Acontece na próxima segunda-feira, 6, o evento em homenagem aos “600 anos do martírio de Jan Hus”. A República Tcheca comemora a data com feriado nacional.
Aqui no Brasil, especialmente no Rio Grande do Sul, ele será homenageado através da realização da palestra “A contribuição de Jan Hus para a identidade tcheca”, com o Dr. Thiago Borges de Aguiar, o maior conhecedor de Jan Hus no Brasil. Aguiar é autor da tese, que foi transformada em livro Jan Hus – Cartas de um educador e seu legado imortal.
Informações sobre o evento:
DATA: 6 de Julho de 2015 (segunda-feira)
HORÁRIO: 20 horas
LOCAL: Rua Senhor dos Passos, 202 – Centro – PORTO ALEGRE
No salão paroquial da Igreja da Reconciliação
Estacionamento no local, a pagar.
PROMOÇÃO: Associação Cultural Tcheco-Brasileira do RS
PATROCÍNIO: Consulado Geral da República Tcheca
APOIO: Paroquia Matriz/IECLB, Igreja Batista Gaúcha, Faculdades EST.
Abaixo, confira a entrevista realizada por Merton Wondracek, vice-presidente da Associação Cultural Tcheco-Brasileira do RS, organizadora da palestra de Thiago Borges de Aguiar, gentilmente cedida.
Thiago Borges de Aguiar é doutor em Educação pela Universidade de São Paulo, professor da Universidade Metodista de Piracicaba e pesquisador na área de história da educação, investigando, em especial, a história tcheca no período entre os séculos XV e XVII. É autor de Jan Hus: cartas de um educador e seu legado imortal, publicado pela Editora Annablume, com apoio da FAPESP e do Consulado Geral da República Tcheca.

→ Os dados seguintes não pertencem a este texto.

-- ==== Sys2Proof/Machine/Operands.lean ====
section
/-!
DEFINITION. What the commands of Syntax.lean carry: who sends one, which engine executes an instruction, and the
messages whose contents come from outside the device.
-/
namespace Sys2Proof

/-- Who reaches the register space (R10, R132): `boot` is the boot process itself, which sends no command. -/
inductive Requester where
  | host | ccx | debug | boot
  deriving DecidableEq, Repr

/-- Who can send a register access as a command (R101). -/
inductive Sender where
  | host | ccx | debug
  deriving DecidableEq, Repr

/-- The requester that a sender is. -/
def Sender.req : Sender → Requester
  | .host => .host
  | .ccx => .ccx
  | .debug => .debug

/-- What executes a program of the Rake instruction set (R202): a Rake, or the gateway engine. -/
inductive EngId where
  | rake (r : Fin 32)
  | gateway
  deriving DecidableEq, Repr

namespace Machine

/-- A message of a legacy bus: the record of R389 with its data. -/
structure Msg where
  channel : Nat
  format : Nat
  flags : Nat
  id : Nat
  sdt : Nat
  vcid : Nat
  kind : Nat
  status : Nat
  af : Nat
  time : Nat
  data : List Byte
  deriving DecidableEq, Repr

/-- How a frame on a CAN bus ended for a controller (R378): `lec` names the error as GWE_CAN_ERR.LEC does, 0 for none; `extra`:
a receiver meets a dominant bit after its own error flag, or a transmitter an exception of ISO 11898-1, whose TEC does not
count. -/
structure CanErr where
  lec : Nat
  extra : Bool
  deriving DecidableEq, Repr

/-- What the host sets in configuration space for the time that the link stays up (R403): Max_Read_Request_Size in bytes, and
D3hot. -/
structure HostSetup where
  mrrs : Nat
  d3hot : Bool
  deriving DecidableEq, Repr

/-- A header on a LIN bus (R379, R389): its identifier, and T64 of the falling edge of its break. -/
structure LinHead where
  id : Fin 64
  time : Nat
  deriving DecidableEq, Repr

/-- How the reception of a frame ended beside its FCS (R167, R175): the PHY signalled an error, the frame came in
fragments, and their reassembly failed. -/
structure RxEnd where
  phyErr : Bool
  frags : Bool
  asmErr : Bool
  deriving DecidableEq, Repr

/-- What the far side of a transmission gave: the host buffer addresses that the copy goes to, and the collisions that its
port counted (R175, R418). -/
structure TxEnd where
  bufs : List Nat
  collisions : Nat
  deriving DecidableEq, Repr

/-- What a HELLO of the pair link names (R491): UID, PAIR_SIDE, PAIR_ID, IMAGE_ID, CAPSULE_CHAIN, nonce and ephemeral
public key. -/
structure PairPeer where
  uid : Nat
  side : Nat
  pairId : Nat
  image : Nat
  chain : Nat
  nonce : List Byte
  eph : List Byte
  deriving DecidableEq, Repr

/-- The body of a POLL (R488). -/
structure PollBody where
  holder : Nat
  term : Nat
  leaseMs : Nat
  deriving DecidableEq, Repr

/-- A message to the firmware that a restart delays (R465): of management, or a frame of the pair link. -/
inductive FwInput where
  | hello (via addr : Nat) (nonce eph credential : List Byte) (sigOk : Bool)
  | finish (k via addr : Nat) (ok : Bool)
  | cert (via addr off : Nat)
  | request (k via addr seq : Nat) (tagOk : Bool) (reqId opcode : Nat) (params : List Byte)
  | close (k via addr seq : Nat) (tagOk : Bool)
  | pairHello (h : PairPeer)
  | pairProof (ok : Bool)
  | pairHealth (ok : Bool) (counter health : Nat)
  | pairTime (ok : Bool) (counter : Nat) (trk0 trk1 wc : BitVec 64) (back : Nat)
  | crate (ok : Bool) (counter seq frag : Nat) (last : Bool) (body : List Byte)
  deriving DecidableEq, Repr

end Machine

end Sys2Proof
end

1. MW. Como você conheceu a história de JAN HUS? O que o levou a interessar-se a ponto de fazer a tese que gerou o livro JAN HUS – CARTAS DE UM EDUCADOR E SEU LEGADO IMORTAL?
Thiago: Eu não conhecia Jan Hus até o ano de 2004 quando um amigo me deu de presente um livro das cartas de Hus traduzidas para o inglês. Comecei a ler aquelas cartas e me encantei com o modo como o autor as escrevia. Lembro-me, em especial, de uma carta ao arcebispo no qual, como serenidade e um toque de ironia, Hus responde às acusações que sofria utilizando de argumentos lógicos e firmes. Quando pensei em ingressar na pós-graduação, fiz um levantamento bibliográfico e descobri que Hus era um nome praticamente não pesquisado no Brasil e decidi montar minha pesquisa para aprofundar em sua história, práticas, ideias e memória.

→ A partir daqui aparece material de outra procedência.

/-- Registers of block GAT, part 1, from the register tables of the chapter that owns it. -/
def regRowsGAT0 : List RegRow := [
  ⟨0x80000, 4, 1, 0, [⟨16, 6, .rw, 0⟩, ⟨0, 5, .rw, 0⟩]⟩,
  ⟨0x80004, 4, 1, 0, [⟨16, 3, .rw, 0⟩, ⟨2, 1, .w1c, 0⟩, ⟨1, 1, .w1c, 0⟩, ⟨0, 1, .w1c, 0⟩]⟩,
  ⟨0x80100, 0x40, 24, 0, [⟨31, 1, .rw, 0⟩, ⟨0, 11, .rw, 1⟩]⟩,
  ⟨0x80900, 0x40, 64, 0, [⟨31, 1, .rw, 0⟩, ⟨0, 11, .rw, 1⟩]⟩,
  ⟨0x80104, 0x40, 24, 0, [⟨0, 32, .rw, 0⟩]⟩,
  ⟨0x80904, 0x40, 64, 0, [⟨0, 32, .rw, 0⟩]⟩,
  ⟨0x80108, 0x40, 24, 0, [⟨0, 32, .rw, 0⟩]⟩,
  ⟨0x80908, 0x40, 64, 0, [⟨0, 32, .rw, 0⟩]⟩,
  ⟨0x8010C, 0x40, 24, 0, [⟨0, 32, .rw, 0xF4240⟩]⟩,
  ⟨0x8090C, 0x40, 64, 0, [⟨0, 32, .rw, 0xF4240⟩]⟩,
  ⟨0x80110, 0x40, 24, 0, [⟨16, 16, .wo, 0⟩, ⟨0, 2, .wo, 0⟩]⟩,
  ⟨0x80910, 0x40, 64, 0, [⟨16, 16, .wo, 0⟩, ⟨0, 2, .wo, 0⟩]⟩,
  ⟨0x80114, 0x40, 24, 0, [⟨31, 1, .ro, 0⟩, ⟨30, 1, .ro, 0⟩, ⟨29, 1, .w1c, 0⟩, ⟨28, 1, .w1c, 0⟩, ⟨27, 1, .w1c, 0⟩, ⟨24, 3, .ro, 0⟩, ⟨12, 11, .ro, 0⟩, ⟨0, 10, .ro, 0⟩]⟩,
  ⟨0x80914, 0x40, 64, 0, [⟨31, 1, .ro, 0⟩, ⟨30, 1, .ro, 0⟩, ⟨29, 1, .w1c, 0⟩, ⟨28, 1, .w1c, 0⟩, ⟨27, 1, .w1c, 0⟩, ⟨24, 3, .ro, 0⟩, ⟨12, 11, .ro, 0⟩, ⟨0, 10, .ro, 0⟩]⟩,
  ⟨0x80118, 0x40, 24, 0, [⟨0, 32, .ro, 0⟩]⟩,
  ⟨0x80918, 0x40, 64, 0, [⟨0, 32, .ro, 0⟩]⟩,
  ⟨0x8011C, 0x40, 24, 0, [⟨0, 32, .ro, 0⟩]⟩,
  ⟨0x8091C, 0x40, 64, 0, [⟨0, 32, .ro, 0⟩]⟩,
  ⟨0x80120, 0x40, 24, 0, [⟨0, 32, .ro, 0⟩]⟩,
  ⟨0x80920, 0x40, 64, 0, [⟨0, 32, .ro, 0⟩]⟩,
  ⟨0x80124, 0x40, 24, 0, [⟨0, 32, .ro, 0⟩]⟩,
  ⟨0x80924, 0x40, 64, 0, [⟨0, 32, .ro, 0⟩]⟩,
  ⟨0x80128, 0x40, 24, 0, [⟨0, 32, .ro, 0⟩]⟩,
  ⟨0x80928, 0x40, 64, 0, [⟨0, 32, .ro, 0⟩]⟩]

/-- Registers of block GAT, part 2, from the register tables of the chapter that owns it. -/
def regRowsGAT1 : List RegRow := [
  ⟨0x8012C, 0x40, 24, 0, [⟨0, 32, .ro, 0⟩]⟩,
  ⟨0x8092C, 0x40, 64, 0, [⟨0, 32, .ro, 0⟩]⟩,
  ⟨0x80130, 0x40, 24, 0, [⟨15, 1, .ro, 0⟩, ⟨12, 3, .ro, 0⟩, ⟨8, 1, .ro, 1⟩, ⟨0, 8, .ro, 0xFF⟩]⟩,
  ⟨0x80930, 0x40, 64, 0, [⟨15, 1, .ro, 0⟩, ⟨12, 3, .ro, 0⟩, ⟨8, 1, .ro, 1⟩, ⟨0, 8, .ro, 0xFF⟩]⟩]

/-- Registers of block MAC, from the register tables of the chapter that owns it. -/
def regRowsMAC : List RegRow := [
  ⟨0x100000, 0x1000, 24, 0, [⟨31, 1, .rw, 0⟩, ⟨14, 14, .rw, 0x5F2⟩, ⟨0, 4, .lk, 0⟩]⟩,
  ⟨0x100004, 0x1000, 24, 0, [⟨24, 8, .rw, 0⟩, ⟨16, 8, .rw, 0⟩, ⟨4, 12, .rw, 0⟩, ⟨1, 3, .rw, 0⟩, ⟨0, 1, .rw, 1⟩]⟩,
  ⟨0x100008, 0x1000, 24, 0, [⟨31, 1, .w1c, 0⟩, ⟨10, 1, .ro, 0⟩, ⟨9, 1, .ro, 0⟩, ⟨8, 1, .ro, 0⟩, ⟨4, 3, .ro, 0⟩, ⟨0, 3, .ro, 0⟩]⟩,
  ⟨0x100010, 0x1000, 24, 0, [⟨31, 1, .rw, 0⟩, ⟨30, 1, .rw, 0⟩, ⟨0, 8, .rw, 0xFF⟩]⟩,
  ⟨0x100018, 0x1000, 24, 0, [⟨0, 32, .rw, 0⟩]⟩,
  ⟨0x10001C, 0x1000, 24, 0, [⟨0, 16, .rw, 0⟩]⟩,
  ⟨0x100020, 0x1000, 24, 0, [⟨31, 1, .rw, 0⟩, ⟨30, 1, .rw, 0⟩, ⟨16, 8, .rw, 0xA⟩, ⟨8, 2, .rw, 0⟩, ⟨0, 3, .ro, 0⟩]⟩,
  ⟨0x100030, 0x1000, 24, 0, [⟨16, 5, .rw, 0⟩, ⟨4, 1, .w1c, 0⟩, ⟨3, 1, .w1c, 0⟩, ⟨2, 1, .w1c, 0⟩, ⟨1, 1, .w1c, 0⟩, ⟨0, 1, .w1c, 0⟩]⟩,
  ⟨0x120000, 4, 1, 0, [⟨0, 8, .rw, 0xC7⟩]⟩,
  ⟨0x120004, 4, 1, 0, [⟨31, 1, .wo, 0⟩, ⟨30, 1, .ro, 0⟩, ⟨28, 2, .rw, 0⟩, ⟨27, 1, .rw, 0⟩, ⟨22, 5, .rw, 0⟩, ⟨17, 5, .rw, 0⟩, ⟨0, 16, .rw, 0⟩]⟩,
  ⟨0x120008, 4, 1, 0, [⟨31, 1, .rc, 0⟩, ⟨30, 1, .w1c, 0⟩, ⟨0, 16, .ro, 0⟩]⟩,
  ⟨0x120010, 0x4, 4, 0, [⟨31, 1, .rw, 0⟩, ⟨30, 1, .rw, 0⟩, ⟨25, 5, .rw, 0⟩, ⟨20, 5, .rw, 0⟩, ⟨16, 4, .rw, 0⟩, ⟨0, 16, .rw, 0⟩]⟩]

2. MW. Certamente houve muita dificuldade, por exemplo, a busca das cartas de Hus e a língua tcheca. Esse “garimpo” foi vencido, mas trouxe, além da tese, alguma contribuição à sua própria formação?
Thiago: Imagine a dificuldade de fazer uma pesquisa sobre Hus no Brasil. A quantidade de materiais disponíveis em língua portuguesa é ínfima e, algumas, de qualidade duvidosa. Trabalhei, prioritariamente, com pesquisas em inglês, pois há boas produções espalhadas pelo mundo. Eu comecei minha investigação pensando que existia apenas um único exemplar da coletânea de cartas. Logo, deparei-me com três versões em língua inglesa, originadas de três versões em latim/tcheco diferentes. E isso não estava na minha mão desde o começo: eu fui descobrindo os textos ano a ano. Não bastou o garimpo, foi necessária a lapidação. No meio do processo, decidi que deveria estudar a língua tcheca. Estudei tcheco por cinco anos, o que foi fundamental para que, em primeiro lugar, eu pudesse me aproximar de uma cultura que eu desconhecia por meio de uma língua que era totalmente nova. E mesmo com cinco anos de estudo do tcheco e dez anos de estudo da história tcheca eu me sinto no início, no começo de tudo. Meu maior aprendizado nesse processo é saber que nosso saber ainda é muito inicial, que temos muito a descobrir e desbravar.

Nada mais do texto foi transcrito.